Records from a dataset:
:::

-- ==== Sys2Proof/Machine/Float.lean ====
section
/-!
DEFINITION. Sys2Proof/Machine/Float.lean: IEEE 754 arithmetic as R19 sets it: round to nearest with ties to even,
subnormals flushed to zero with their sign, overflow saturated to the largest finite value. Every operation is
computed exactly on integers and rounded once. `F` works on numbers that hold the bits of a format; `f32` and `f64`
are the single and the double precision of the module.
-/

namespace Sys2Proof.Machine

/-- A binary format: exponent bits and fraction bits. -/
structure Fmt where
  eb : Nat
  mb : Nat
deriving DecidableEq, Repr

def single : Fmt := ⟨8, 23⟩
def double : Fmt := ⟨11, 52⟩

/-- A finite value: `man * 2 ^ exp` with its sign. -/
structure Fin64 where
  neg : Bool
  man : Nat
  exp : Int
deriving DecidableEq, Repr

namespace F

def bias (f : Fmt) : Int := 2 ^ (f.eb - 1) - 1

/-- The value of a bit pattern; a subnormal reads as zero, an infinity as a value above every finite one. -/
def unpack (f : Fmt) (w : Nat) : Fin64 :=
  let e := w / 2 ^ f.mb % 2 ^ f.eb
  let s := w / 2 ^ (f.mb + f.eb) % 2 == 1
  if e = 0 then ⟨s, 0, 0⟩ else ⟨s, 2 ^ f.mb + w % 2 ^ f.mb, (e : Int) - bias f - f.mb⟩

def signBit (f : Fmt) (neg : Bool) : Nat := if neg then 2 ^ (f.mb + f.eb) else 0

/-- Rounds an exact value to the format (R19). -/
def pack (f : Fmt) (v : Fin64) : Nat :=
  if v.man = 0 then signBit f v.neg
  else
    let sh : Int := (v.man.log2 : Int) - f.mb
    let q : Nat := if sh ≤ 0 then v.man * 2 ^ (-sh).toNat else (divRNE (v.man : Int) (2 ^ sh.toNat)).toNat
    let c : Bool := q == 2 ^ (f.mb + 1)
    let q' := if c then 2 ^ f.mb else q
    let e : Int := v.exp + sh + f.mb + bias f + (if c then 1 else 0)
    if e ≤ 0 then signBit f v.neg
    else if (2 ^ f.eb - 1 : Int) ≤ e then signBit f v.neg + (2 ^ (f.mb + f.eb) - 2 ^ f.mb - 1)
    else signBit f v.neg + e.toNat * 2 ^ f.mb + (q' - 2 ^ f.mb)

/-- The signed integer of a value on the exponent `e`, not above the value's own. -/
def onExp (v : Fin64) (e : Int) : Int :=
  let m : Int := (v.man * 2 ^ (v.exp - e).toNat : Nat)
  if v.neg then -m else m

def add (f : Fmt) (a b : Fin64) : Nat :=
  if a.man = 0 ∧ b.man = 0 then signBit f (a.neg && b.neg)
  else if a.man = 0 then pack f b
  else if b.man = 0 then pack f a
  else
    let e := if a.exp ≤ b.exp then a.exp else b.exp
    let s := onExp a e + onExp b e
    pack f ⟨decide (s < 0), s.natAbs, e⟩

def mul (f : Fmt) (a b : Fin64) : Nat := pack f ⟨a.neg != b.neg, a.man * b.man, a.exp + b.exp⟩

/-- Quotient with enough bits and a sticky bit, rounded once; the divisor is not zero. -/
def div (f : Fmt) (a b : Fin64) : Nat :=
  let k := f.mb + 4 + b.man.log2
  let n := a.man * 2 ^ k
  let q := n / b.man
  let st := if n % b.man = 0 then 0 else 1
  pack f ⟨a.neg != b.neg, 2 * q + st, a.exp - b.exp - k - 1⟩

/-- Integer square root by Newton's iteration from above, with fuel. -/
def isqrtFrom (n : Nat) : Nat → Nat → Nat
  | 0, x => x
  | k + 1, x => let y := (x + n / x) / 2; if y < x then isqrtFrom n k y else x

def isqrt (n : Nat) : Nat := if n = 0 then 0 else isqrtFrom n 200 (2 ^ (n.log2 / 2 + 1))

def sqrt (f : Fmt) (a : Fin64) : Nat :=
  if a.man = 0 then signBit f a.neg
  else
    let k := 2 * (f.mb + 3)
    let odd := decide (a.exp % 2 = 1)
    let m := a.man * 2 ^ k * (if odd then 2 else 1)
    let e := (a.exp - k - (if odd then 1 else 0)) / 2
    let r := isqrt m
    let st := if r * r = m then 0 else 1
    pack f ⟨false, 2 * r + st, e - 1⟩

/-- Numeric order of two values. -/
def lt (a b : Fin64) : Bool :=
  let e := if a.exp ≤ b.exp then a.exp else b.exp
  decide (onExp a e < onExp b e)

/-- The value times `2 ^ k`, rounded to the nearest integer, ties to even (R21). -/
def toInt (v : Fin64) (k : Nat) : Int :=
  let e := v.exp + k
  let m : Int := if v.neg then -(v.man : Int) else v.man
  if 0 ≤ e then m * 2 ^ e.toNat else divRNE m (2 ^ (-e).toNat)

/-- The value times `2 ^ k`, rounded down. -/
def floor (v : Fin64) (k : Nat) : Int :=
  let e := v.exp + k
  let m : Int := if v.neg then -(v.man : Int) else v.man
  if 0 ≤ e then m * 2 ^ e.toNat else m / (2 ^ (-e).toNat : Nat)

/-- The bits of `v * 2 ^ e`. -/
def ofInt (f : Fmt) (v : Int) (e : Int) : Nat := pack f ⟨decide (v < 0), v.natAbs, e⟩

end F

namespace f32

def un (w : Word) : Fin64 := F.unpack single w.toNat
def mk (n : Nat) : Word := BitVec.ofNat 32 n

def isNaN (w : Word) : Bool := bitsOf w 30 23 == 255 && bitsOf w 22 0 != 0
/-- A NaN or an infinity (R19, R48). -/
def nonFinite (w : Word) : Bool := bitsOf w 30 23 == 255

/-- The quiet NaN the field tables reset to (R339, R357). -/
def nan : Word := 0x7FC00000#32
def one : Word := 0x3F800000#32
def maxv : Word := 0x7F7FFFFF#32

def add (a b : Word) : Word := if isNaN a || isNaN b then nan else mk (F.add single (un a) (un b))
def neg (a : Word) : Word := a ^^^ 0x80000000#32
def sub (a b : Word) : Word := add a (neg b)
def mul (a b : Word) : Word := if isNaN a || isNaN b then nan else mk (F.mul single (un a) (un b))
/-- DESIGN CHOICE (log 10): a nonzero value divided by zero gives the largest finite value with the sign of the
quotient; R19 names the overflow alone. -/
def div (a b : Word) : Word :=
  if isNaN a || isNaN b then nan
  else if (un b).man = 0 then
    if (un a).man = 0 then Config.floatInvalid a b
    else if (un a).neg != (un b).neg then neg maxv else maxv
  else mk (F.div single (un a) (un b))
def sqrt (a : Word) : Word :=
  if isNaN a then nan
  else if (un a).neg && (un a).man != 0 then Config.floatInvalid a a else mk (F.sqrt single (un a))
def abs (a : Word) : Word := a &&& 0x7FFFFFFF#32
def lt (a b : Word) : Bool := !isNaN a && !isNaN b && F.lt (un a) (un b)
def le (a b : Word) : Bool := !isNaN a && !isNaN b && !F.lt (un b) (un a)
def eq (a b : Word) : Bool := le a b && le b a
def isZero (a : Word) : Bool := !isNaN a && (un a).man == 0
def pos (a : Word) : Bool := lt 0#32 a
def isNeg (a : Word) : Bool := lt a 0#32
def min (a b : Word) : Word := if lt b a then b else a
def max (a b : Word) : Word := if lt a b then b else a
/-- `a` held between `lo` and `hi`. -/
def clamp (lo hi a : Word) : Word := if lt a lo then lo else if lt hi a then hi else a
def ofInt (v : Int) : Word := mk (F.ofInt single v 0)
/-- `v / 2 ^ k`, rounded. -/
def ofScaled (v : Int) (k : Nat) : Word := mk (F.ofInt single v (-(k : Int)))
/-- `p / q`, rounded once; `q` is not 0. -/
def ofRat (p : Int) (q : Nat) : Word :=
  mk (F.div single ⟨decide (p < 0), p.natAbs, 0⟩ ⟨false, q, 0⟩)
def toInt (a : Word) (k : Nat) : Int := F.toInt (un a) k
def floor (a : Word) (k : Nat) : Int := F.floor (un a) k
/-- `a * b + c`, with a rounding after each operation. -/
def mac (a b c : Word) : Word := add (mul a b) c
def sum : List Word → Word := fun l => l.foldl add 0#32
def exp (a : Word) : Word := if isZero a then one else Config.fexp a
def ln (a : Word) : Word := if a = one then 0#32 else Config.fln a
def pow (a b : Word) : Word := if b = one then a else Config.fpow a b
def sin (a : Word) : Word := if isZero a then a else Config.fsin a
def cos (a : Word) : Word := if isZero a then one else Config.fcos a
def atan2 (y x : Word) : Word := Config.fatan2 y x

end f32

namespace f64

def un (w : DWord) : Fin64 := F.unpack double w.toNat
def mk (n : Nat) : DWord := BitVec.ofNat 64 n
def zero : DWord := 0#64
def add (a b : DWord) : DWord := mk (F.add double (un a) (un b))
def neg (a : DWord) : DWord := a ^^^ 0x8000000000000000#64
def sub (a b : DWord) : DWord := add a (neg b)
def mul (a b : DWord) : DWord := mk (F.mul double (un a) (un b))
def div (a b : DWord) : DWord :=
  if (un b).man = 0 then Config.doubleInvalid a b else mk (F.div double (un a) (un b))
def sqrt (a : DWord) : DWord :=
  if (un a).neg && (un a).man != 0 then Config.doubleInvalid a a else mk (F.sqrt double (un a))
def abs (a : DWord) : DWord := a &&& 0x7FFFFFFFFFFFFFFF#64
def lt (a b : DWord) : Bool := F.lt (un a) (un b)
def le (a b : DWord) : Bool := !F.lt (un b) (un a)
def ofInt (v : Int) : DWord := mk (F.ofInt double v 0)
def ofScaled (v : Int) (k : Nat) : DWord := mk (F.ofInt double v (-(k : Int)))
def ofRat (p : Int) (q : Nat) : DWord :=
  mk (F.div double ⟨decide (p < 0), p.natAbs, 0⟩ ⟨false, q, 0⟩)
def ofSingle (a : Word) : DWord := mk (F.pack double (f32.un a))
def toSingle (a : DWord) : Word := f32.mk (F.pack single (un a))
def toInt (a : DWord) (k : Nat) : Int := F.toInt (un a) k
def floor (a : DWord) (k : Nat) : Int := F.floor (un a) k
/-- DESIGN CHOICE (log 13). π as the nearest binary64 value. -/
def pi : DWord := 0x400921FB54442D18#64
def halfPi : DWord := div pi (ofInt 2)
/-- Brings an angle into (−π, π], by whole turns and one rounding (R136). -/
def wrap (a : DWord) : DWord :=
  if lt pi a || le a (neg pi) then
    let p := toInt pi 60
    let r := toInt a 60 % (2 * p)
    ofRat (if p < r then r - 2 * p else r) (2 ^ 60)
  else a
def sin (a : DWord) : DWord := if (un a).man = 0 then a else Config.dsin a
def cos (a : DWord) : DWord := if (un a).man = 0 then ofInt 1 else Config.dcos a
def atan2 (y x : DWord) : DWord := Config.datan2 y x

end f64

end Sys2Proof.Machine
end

:::

▶ [Activity]: Using the data above, reproduce exactly the lines from the line that contains "else if b.man = 0 then pack f a" through the line that contains "def mul (f : Fmt)", including both.

▶ [Task response]:
  else if b.man = 0 then pack f a
  else
    let e := if a.exp ≤ b.exp then a.exp else b.exp
    let s := onExp a e + onExp b e
    pack f ⟨decide (s < 0), s.natAbs, e⟩

def mul (f : Fmt) (a b : Fin64) : Nat := pack f ⟨a.neg != b.neg, a.man * b.man, a.exp + b.exp⟩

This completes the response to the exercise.